Dr. Canillas once worked with a student whose client was unemployed and asked her for help on a resume. The student refused, saying it was the case manager’s job. Dr. Canillas saw it from another perspective: the client was worried about fundamental needs and needed a job. The resume needed to come first. Once the client stopped coming, the student recognized that the resume was the basic need. The student called her client back and offered to help with her resume.
“Once the client got the job, the client was able to look at the reason why she had the issues that she had, which also could be linked to why she was unemployed. The psychological component is important obviously, and it is the root of the problem—but you need to look at other things like unemployment, whether people are connected with social support, all of those things help people stay on the right path and make treatment effective. That’s part of seeing people holistically. You can’t just treat clients psychologically, you have to treat the whole person and the whole problem.”
An integrated approach
国产偷拍视频If doctors are educated on addiction and risk factors, they can help identify those who may be more prone to addiction or those who are already suffering from substance abuse. They are also more likely to take the steps needed to obtain the license to prescribe the life-changing drugs involved in medication-assisted treatment.
国产偷拍视频Dr. Canillas, who has conducted training for medical professionals on treating psychological issues, emphasizes this education aspect.

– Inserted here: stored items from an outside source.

/-- Bad data are written at a word's home: it cannot be read from then on (R354). -/
def State.markHome (s : State) (a : Nat) (bad : Bool) : State :=
  if bad then s.setDev { s.dev with badMem := a :: s.dev.badMem.filter (· ≠ a) } else s

/-- Every context of a core. -/
def allCtxs : List Nat := [0, 1, 2, 3, 4]

/-- The read of a message, wherever it stands on its way, changed. -/
def mapRead (f : ReadMsg → ReadMsg) : Instr → Instr
  | .read m => .read (f m)
  | .fwd m => .fwd { m with read := f m.read }
  | .data m => .data { m with read := f m.read }
  | .retry m => .retry (f m)
  | .lostReply (.read m) => .lostReply (.read (f m))
  | i => i

/-- The words that reads of the core on their way will install are not for the contexts to use (R273, R274; log entry
102). -/
def State.hideFills (s : State) (core : Nat) (sel : ReadMsg → Bool) (ctxs : List Nat) : State :=
  let f (m : ReadMsg) : ReadMsg :=
    if m.who.core = core ∧ sel m then { m with hidden := (m.hidden ++ ctxs).eraseDups } else m
  { s with
    pending := s.pending.map (mapRead f),
    dev := { s.dev with bisnp := s.dev.bisnp.map fun b => { b with serve := b.serve.map (mapRead f) } } }

/-- The same of one word, for every context. -/
def State.hideWord (s : State) (core k : Nat) : State := s.hideFills core (fun m => decide (m.word = k)) allCtxs

/-! ## Access tables (R306) -/

/-- The targets that a request for the key meets: table key and the die that records a refusal. -/
def targetsOf (k : Nat) : List (Nat × Nat) :=
  if 2 ^ 52 ≤ k then [(4 * 65536, 0)]
  else if isAgent k then [(3 * 65536 + (if k < 2 ^ 43 then 0 else 1), 0)]
  else [(k / 2 ^ 36, homeDie k), (65536 + homeSlice k, homeDie k)]

/-- The group of (node, ASID) has right `r` on the address at one target. -/
def Table.right (t : Table) (node asid a r : Nat) : Bool :=
  let g := (Map.get 0 t.groups (node * 65536 + asid)).toNat
  let w := Map.get 0 t.rights g
  t.regions.any fun p => decide (p.2.1 ≤ a) && decide (a < p.2.2) && w.getLsbD (4 * p.1 + r)

/-- Rights an access needs: 0 read, 1 write, 2 launch, 3 landing. Stores at a launch window need the launch
right, at the mailbox the write right (R306, R309, R383). -/
def rightsOf (a : Access) (k : Nat) : List Nat :=
  match a with
  | .fetch => [2]
  | .read => [0]
  | .write => if isAgent k && decide (k < 2 ^ 43) then [2] else [1]
  | .atomic => [0, 1]

/-- The die of the first target that refuses the access, if any (R305 check 6, R306). -/
def State.refusedBy (s : State) (node asid k : Nat) (rights : List Nat) : Option Nat :=
  let a := if k < 2 ^ 52 then k else k - 2 ^ 52
  ((targetsOf k).find? fun t =>
    !(rights.all fun r => (Map.get {} s.dev.tables t.1).right node asid a r)).map (·.2)

/-- Record an access refusal (R306, R366). -/
def State.logRefusal (s : State) (die asid : Nat) : State := s.log die 0x0F asid 1023 7 2

/-- Record the refusal of a request that a target of a die turned away, where one did. -/
def State.logRefusedBy (s : State) (die : Option Nat) (asid : Nat) : State :=
  match die with
  | some d => s.logRefusal d asid
  | none => s

/-! ## Translation (R300 to R305) -/

/-- log2 of the page size of a leaf at a level (R300). -/
def pageBits (level : Nat) : Nat := if level = 0 then 16 else if level = 1 then 21 else 30

def TlbEntry.covers (e : TlbEntry) (asid va : Nat) : Bool :=
  decide (e.asid = asid) && decide (e.va / 2 ^ pageBits e.level = va / 2 ^ pageBits e.level)

/-- The physical address that an entry gives. -/
def TlbEntry.paOf (e : TlbEntry) (va : Nat) : Nat := e.pa + va % 2 ^ pageBits e.level

/-- Page classes (R300). -/
def clsPrivate : BitVec 3 := 0
def clsHost : BitVec 3 := 2
def clsRecipe : BitVec 3 := 3
def clsQuarantined : BitVec 3 := 4

/-- The ports of the part: Ethernet ports, or Ngufer Link ports (R379). -/
def State.portsOf (s : State) (eth : Bool) : Nat :=
  if eth then (if s.dev.form = 2 then 8 else 32) else if s.dev.form = 2 then 9 else 36

/-- The ports of a route entry that are up (R375). -/
def State.upPorts (s : State) (r : Route) : List Nat :=
  r.ports.filter fun p => decide (p < s.portsOf (r.kind = 1#2)) &&
    decide (p ∉ (if r.kind = 1#2 then s.dev.ethDown else s.dev.portsDown))

/-- The node of a route entry can be reached (R375); before NODE is set only hosts can be. -/
def State.reachable (s : State) (r : Route) : Bool :=
  (s.dev.nodeSet || decide (r.kind = 2#2)) && r.valid && !(s.upPorts r).isEmpty

/-- The node of an address is reached over Ngufer Link: kind 0, or 2 for a host (R375). -/
def State.nodeKind (s : State) (pa : Nat) : Option (BitVec 2) :=
  let r := Map.get {} s.dev.routes (pa / 2 ^ 44)
  if s.reachable r then some r.kind else none

/-- The address is on another 7940 (R374). -/
def State.isRemote (s : State) (pa : Nat) : Bool :=
  !s.isLocal pa && decide (s.nodeKind pa ≠ some 2)

/-- Why an access to a translated address fails checks 3 to 5 of R305: cause kind (false DATAF, true
PROT) and reason. -/
def State.leafFault (s : State) (e : TlbEntry) (va : Nat) (a : Access) : Option (Bool × Nat) :=
  let ok := match a with
    | .fetch => e.x
    | .read => e.r
    | .write => e.w
    | .atomic => e.r && e.w
  let pa := e.paOf va
  if !ok then some (true, 1)
  else if e.cls = clsQuarantined then some (true, 3)
  else if e.cls = clsRecipe ∧ a = .fetch then some (true, 5)
  else if s.isLocal pa then
    let l := pa % 2 ^ 44
    if s.populated l || (isAgent l) then none else some (false, 3)
  else
    match s.nodeKind pa with
    | some k =>
      if k = 2 then (if e.cls = clsHost then none else some (true, 5))
      else if k = 0 then none
      else some (false, 3)
    | none => some (false, 3)

/-- Where an access goes. -/
structure Place where
  va : Nat
  pa : Nat
  key : Nat
  cls : BitVec 3
  deriving DecidableEq, Repr, Inhabited

/-- The entry of a core's L1 TLB for an address (R302). -/
def Core.tlbFind (k : Core) (va : Nat) : Option TlbEntry := k.tlb.find? (fun e => e.covers k.asid va)

/-- DATAF, or FETCHF for a fetch, with a reason and the address (R305). -/
def dataFault (a : Access) (reason va : Nat) : OpRes :=
  .trap (if a = .fetch then cFETCHF else cDATAF) (addrInfo reason va)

“The medical professionals I’ve seen were uninformed about the connection between psychological issues and physical health issues. So we would spend some time talking about that. I called it the holistic interview: integrating mental health and health care assessment. That kind of training is so important and helps.”
国产偷拍视频In our current system, no bridge exists between doctors—who may be the first line of defense in recognizing risk factors or first signs of addiction—and professionals who can provide or point patients to resources that can help them. In the end, more education can lead to more risk assessment and greater access to resources, which can in turn create a holistic approach to patient care that equally combines both psychological and physical components.
The Chicago School recognizes the importance of this in training future health professionals.
国产偷拍视频“Our expert faculty have built modules on opioids and other substance use disorders into the curriculum preparing our students to effectively utilize harm-reduction strategies, evidence-based treatment practices including medication-assisted treatment,” Dr. Nealon explains. “Students, faculty, staff, and alumni can all engage in the important work of helping to build and support a culture of recovery, so that after individuals have successfully completed treatment for their opioid use disorder, they can live active, productive, fulfilling lives by fully embracing recovery.”
If a doctor gives medication or a mental health professional goes straight to treating psychological needs, they’re failing the patient by not setting a proper foundation. A holistic approach can only be achieved with that partnership between doctors and mental health professionals—a true integrated answer to the opioid crisis.
This mass-produced crisis needs a whole-person unified solution.